Other law firms in the case include Cohen Millstein Sellers & Toll PLLC and Barrett, Johnston, Martin & Garrison.

The hospitals billed Medicare, Medicaid and TRICARE for inpatient admissions between January 2005 and December 2010.

“The settlement agreement reflects the Company’s desire to end the investigation, which began in 2011, and to avoid the significant expense and distraction of litigation,” the company said in a statement.

Under the agreement, there is no finding of improper conduct by Community Health Systems or its affiliated hospitals, and the company denies any wrongdoing.

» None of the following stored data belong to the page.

-- ==== Sys2Proof/Certificates/Slice0/Obligations.lean ====
section
/-! DEFINITION. The statements for the provers. Each says what commands of one family do: the state they leave, the completion they post
and the events they write, under conditions on the state and the operands alone; the state that a clause names explicitly leaves
everything else as it was. -/

open Sys2Proof Sys2Proof.Machine

/-! ### The step and the whole machine -/

/-- A step runs the command at the front of the queue on the state with the queue's rest. -/
def Obligations.StepRunsFront : Prop :=
  ∀ (c : Instr) (s : State), step { s with pending := c :: s.pending } = exec c s

/-- No command touches the queue or the model's clock, whichever it is and in whatever state (log entry 3: only a step on an empty queue
lets time pass). -/
def Obligations.ExecKeepsQueue : Prop :=
  ∀ (c : Instr) (s u : State), exec c s = .next u → u.pending = s.pending ∧ u.clock = s.clock

/-- Every step keeps the canonical form of both HBM memories. -/
def Obligations.StepKeepsMemory : Prop :=
  ∀ s u : State, s.memWf → step s = .next u → u.memWf

/-- The memories have their canonical form at reset. -/
def Clauses.ResetMemory : Prop := State.reset.memWf

/-- What the rules give for reset (R309, R379, R381, R290, R400): the mode is SPLIT, no base image is in force, both channels stand in STANDBY
and hold no design, the raw counters stand at 0, view 0 of HUB-A runs free and that of HUB-B acquires it, no command waits or is
outstanding, no tamper latch and no fence is set, and every ring is disabled. -/
def Clauses.ResetState : Prop :=
  State.reset.mode.mode = .split ∧ State.reset.base.inForce = none ∧ State.reset.pwr.a.state = .standby ∧ State.reset.pwr.b.state = .standby ∧
  State.reset.designs = [] ∧ State.reset.loads = [] ∧ (∀ p, (State.reset.part p).state = .empty) ∧ State.reset.chA.time.raw = 0 ∧
  State.reset.chB.time.raw = 0 ∧ (State.reset.view .a 0).state = .running ∧ (State.reset.view .b 0).state = .acquiring ∧
  State.reset.viewSource .b 0 = 3 ∧ State.reset.pending = [] ∧ State.reset.sec.latched = false ∧ State.reset.chA.fenced = false ∧
  State.reset.chB.fenced = false ∧ State.reset.host.cmds = [] ∧ ∀ r, State.reset.ringOn r = false

/-! ### Commands of the rings (R235, R289) -/

/-- While the tamper latch is set, every command of a ring but NOP completes TAMPER and has no other effect (R289). -/
def Clauses.LatchCompletesTamper : Prop :=
  ∀ (i : Instr) (r : RingNo) (t : Tag) (op : Nat) (s : State) (m : Cmd),
    ringForm i = some (r, t, op) → op ≠ 0x01 → Due s r t op m → s.sec.latched = true → Carried i s s m .tamper 0

/-- A command whose FENCE is not open has no effect yet (R235). -/
def Clauses.FenceHolds : Prop :=
  ∀ (i : Instr) (r : RingNo) (t : Tag) (op : Nat) (s : State) (m : Cmd),
    ringForm i = some (r, t, op) → s.cmd r t = some m → s.fenceOpen m = false → exec i s = .next s

/-- NOP completes OK, with the tamper latch set too (R236, R289). -/
def Clauses.NopCompletes : Prop :=
  ∀ (s : State) (r : RingNo) (t : Tag) (m : Cmd), Due s r t 0x01 m → Carried (.nop r t) s s m .ok 0

/-! ### Modes, power, partitions (R308, R402, R236) -/

/-- SET_MODE completes: it puts the mode in force when no row of the table of R308 stands against it, and is refused with the previous mode
and the first row otherwise. -/
def Clauses.SetMode : Prop :=
  ∀ (s : State) (r : RingNo) (t : Tag) (m : Cmd), Ready s r t 0x02 m →
    (∀ md, Mode.ofCode (m.desc.par 8 1) = some md →
      (s.modeReasons md = [] → ∃ (mo : ModeSt) (v : State), mo.mode = md ∧ mo.referee = (if md = .twinned then .armed else .idle) ∧
        mo.primary = (md == .mirrored && s.topoKind == 2) ∧ mo.partner = (md == .mirrored && s.topoKind == 3) ∧
        mo.seqLostA = s.mode.seqLostA ∧ mo.seqLostB = s.mode.seqLostB ∧ mo.refLost = s.mode.refLost ∧
        Told 0x8001 0 0xFF 0 false [s.mode.mode.code, md.code] { s with mode := mo } v ∧
        Carried (.setMode r t) s v m .ok (detail [BitVec.ofNat 8 s.mode.mode.code, 0])) ∧
      (∀ q qs, s.modeReasons md = q :: qs →
        Carried (.setMode r t) s s m .refusedState (detail [BitVec.ofNat 8 s.mode.mode.code, BitVec.ofNat 8 q])) ∧
      (∀ p, p < 8 → (s.part p).state ≠ .empty → ∃ qs, s.modeReasons md = 1 :: qs)) ∧
    (Mode.ofCode (m.desc.par 8 1) = none → Carried (.setMode r t) s s m .refusedState 0)

/-- SET_POWER for one channel (R402): a channel that stands elsewhere begins its walk, one that stands at the target completes at once, and
the refusals of R402 and R103 change nothing. -/
def Clauses.SetPower : Prop :=
  ∀ (s : State) (r : RingNo) (t : Tag) (m : Cmd), Ready s r t 0x03 m →
    (PState.ofCode (m.desc.par 9 1) = none → Carried (.setPower r t) s s m .refusedState 0) ∧
    ∀ st, PState.ofCode (m.desc.par 9 1) = some st → (∀ c ∈ maskChs (m.desc.par 8 1), (s.pw c).walk = none) →
      (s.powerRefused (m.desc.par 8 1) st = true → Carried (.setPower r t) s s m .refusedState 0) ∧
      (s.powerRefused (m.desc.par 8 1) st = false → st = .run → s.powerTooMuch (m.desc.par 8 1) (m.desc.par 10 1) = true →
        Carried (.setPower r t) s s m .powerClass 0) ∧
      (s.powerRefused (m.desc.par 8 1) st = false → (st ≠ .run ∨ s.powerTooMuch (m.desc.par 8 1) (m.desc.par 10 1) = false) →
        (∀ c ∈ maskChs (m.desc.par 8 1), (s.pw c).state ≠ st ∧ (s.pw c).state ≠ .run) →
        exec (.setPower r t) s = .next ((maskChs (m.desc.par 8 1)).foldl (fun (u : State) c => u.modPw c fun p =>
          { p with walk := some { target := st, sp := m.desc.par 10 1, ring := r, tag := t } }) (s.start m))) ∧
      ∀ c, maskChs (m.desc.par 8 1) = [c] → s.powerRefused (m.desc.par 8 1) st = false → (s.pw c).state = st → st ≠ .run →
        (s.pw (otherCh c)).walk = none → ∃ v u, Told 0xC005 0 0xFF 0 false [chNum c, st.code, 1] (s.start m) v ∧
          exec (.setPower r t) s = .next u ∧
          Done { m with started := true } .ok (s.frameAt m.desc.partition.toNat) (detail [BitVec.ofNat 8 st.code]) v u

/-- ASSIGN and RECLAIM complete: ASSIGN gives EMPTY partitions that nobody else holds to an open slot, and RECLAIM takes EMPTY partitions
back (R236). -/
def Clauses.AssignReclaim : Prop :=
  ∀ (s : State) (r : RingNo) (t : Tag) (m : Cmd),
    (Ready s r t 0x04 m →
      ((KV.get none (m.desc.par 8 1) s.sec.slots).isSome → s.partsExist (m.desc.par 9 1) = true →
        (∀ p ∈ maskParts (m.desc.par 9 1), (s.part p).state = .empty ∧ ((s.part p).owner = 0 ∨ (s.part p).owner = m.desc.par 8 1)) →
        ∃ ps, Carried (.assign r t) s { s with parts := ps } m .ok 0 ∧
          ∀ p, KV.get {} p ps = if p ∈ maskParts (m.desc.par 9 1) then { s.part p with owner := m.desc.par 8 1 } else s.part p) ∧
      ((KV.get none (m.desc.par 8 1) s.sec.slots = none ∨ ∃ p ∈ maskParts (m.desc.par 9 1), (s.part p).state ≠ .empty ∨
          ((s.part p).owner ≠ 0 ∧ (s.part p).owner ≠ m.desc.par 8 1)) →
        Carried (.assign r t) s s m .refusedState 0)) ∧
    (Ready s r t 0x05 m →
      (s.partsExist (m.desc.par 9 1) = true → (∀ p ∈ maskParts (m.desc.par 9 1), (s.part p).state = .empty) →
        ∃ ps, Carried (.reclaim r t) s { s with parts := ps } m .ok 0 ∧
          ∀ p, KV.get {} p ps = if p ∈ maskParts (m.desc.par 9 1) then { s.part p with owner := 0 } else s.part p) ∧
      ((∃ p ∈ maskParts (m.desc.par 9 1), (s.part p).state ≠ .empty) → Carried (.reclaim r t) s s m .refusedState 0))

/-! ### Running, stopping, unloading (R236, R307, R80) -/

/-- RUN and STEP complete: RUN starts a STOPPED design whose channels are in RUN; STEP does so in DEBUG for one frame. Otherwise both are
refused, and a STEP that finds the partition LOADING has nothing to abort (R236, R307, R311). -/
def Clauses.RunStep : Prop :=
  ∀ (s : State) (r : RingNo) (t : Tag) (m : Cmd),
    (Ready s r t 0x41 m →
      (∀ d, s.designAt m.desc.partition.toNat = some d → s.canRun d = true → s.pairMayRun d = true →
        ∃ ps ds, exec (.run r t) s = .next { s.start m with parts := ps, designs := ds } ∧
          (∀ p, KV.get {} p ps = if p ∈ d.allParts ∧ some (chOfPart p) ≠ d.fencedSide then { s.part p with state := .running } else s.part p) ∧
          ds = s.designs.map (fun x => if x.tag = d.tag then
            { x with state := .running, run := some { ring := m.ring, tag := m.desc.tag,
                                                      left := if m.desc.par 8 6 = 0 then none else some (m.desc.par 8 6),
                                                      waitLaunch := bitAt (m.desc.par 16 1) 0 } } else x)) ∧
      (∀ d, s.designAt m.desc.partition.toNat = some d → (s.canRun d && s.pairMayRun d) = false → Carried (.run r t) s s m .refusedState 0) ∧
      (s.designAt m.desc.partition.toNat = none → Carried (.run r t) s s m .refusedState 0)) ∧
    (Ready s r t 0x43 m →
      (s.loadAt m.desc.partition.toNat = none → ∀ d, s.designAt m.desc.partition.toNat = some d → s.mode.mode.isDebug = true →
        s.canRun d = true →
        ∃ ps ds, exec (.step r t) s = .next { s.start m with parts := ps, designs := ds } ∧
          (∀ p, KV.get {} p ps = if p ∈ d.allParts ∧ some (chOfPart p) ≠ d.fencedSide then { s.part p with state := .running } else s.part p) ∧
          ds = s.designs.map (fun x => if x.tag = d.tag then
            { x with state := .running, run := some { ring := m.ring, tag := m.desc.tag, left := some 1, waitLaunch := false } } else x)) ∧
      (s.loadAt m.desc.partition.toNat = none → (∀ d, s.designAt m.desc.partition.toNat = some d → (s.mode.mode.isDebug && s.canRun d) = false) →
        Carried (.step r t) s s m .refusedState 0) ∧
      ((s.loadAt m.desc.partition.toNat).isSome → Carried (.step r t) s s m .nothingToAbort 0))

Commenting on the agreement, company CEO Wayne T. Smith said, “Our organization is dedicated to high ethical standards as we strive to operate in a complex and ever changing regulatory environment. The question of when a patient should be admitted to a hospital is, and always has been, a matter of medical judgment by the individual physician responsible for a patient’s care. Unfortunately, shifting and often ambiguous standards make it extremely difficult for physicians and hospitals to consistently comply with the regulations. We are committed to doing our best, despite these challenges. Because this is an industry-wide issue, we hope the government will work to devise sound and reasonable rules for the important decision about whether to admit an individual for inpatient care, and we appreciate the opportunity to engage in meaningful dialogue with the government over these incredibly complicated issues.”

Under the settlement, whistleblower cases filed in Illinois, Tennessee, North Carolina, Texas and Indiana also will be dismissed, according to news reports.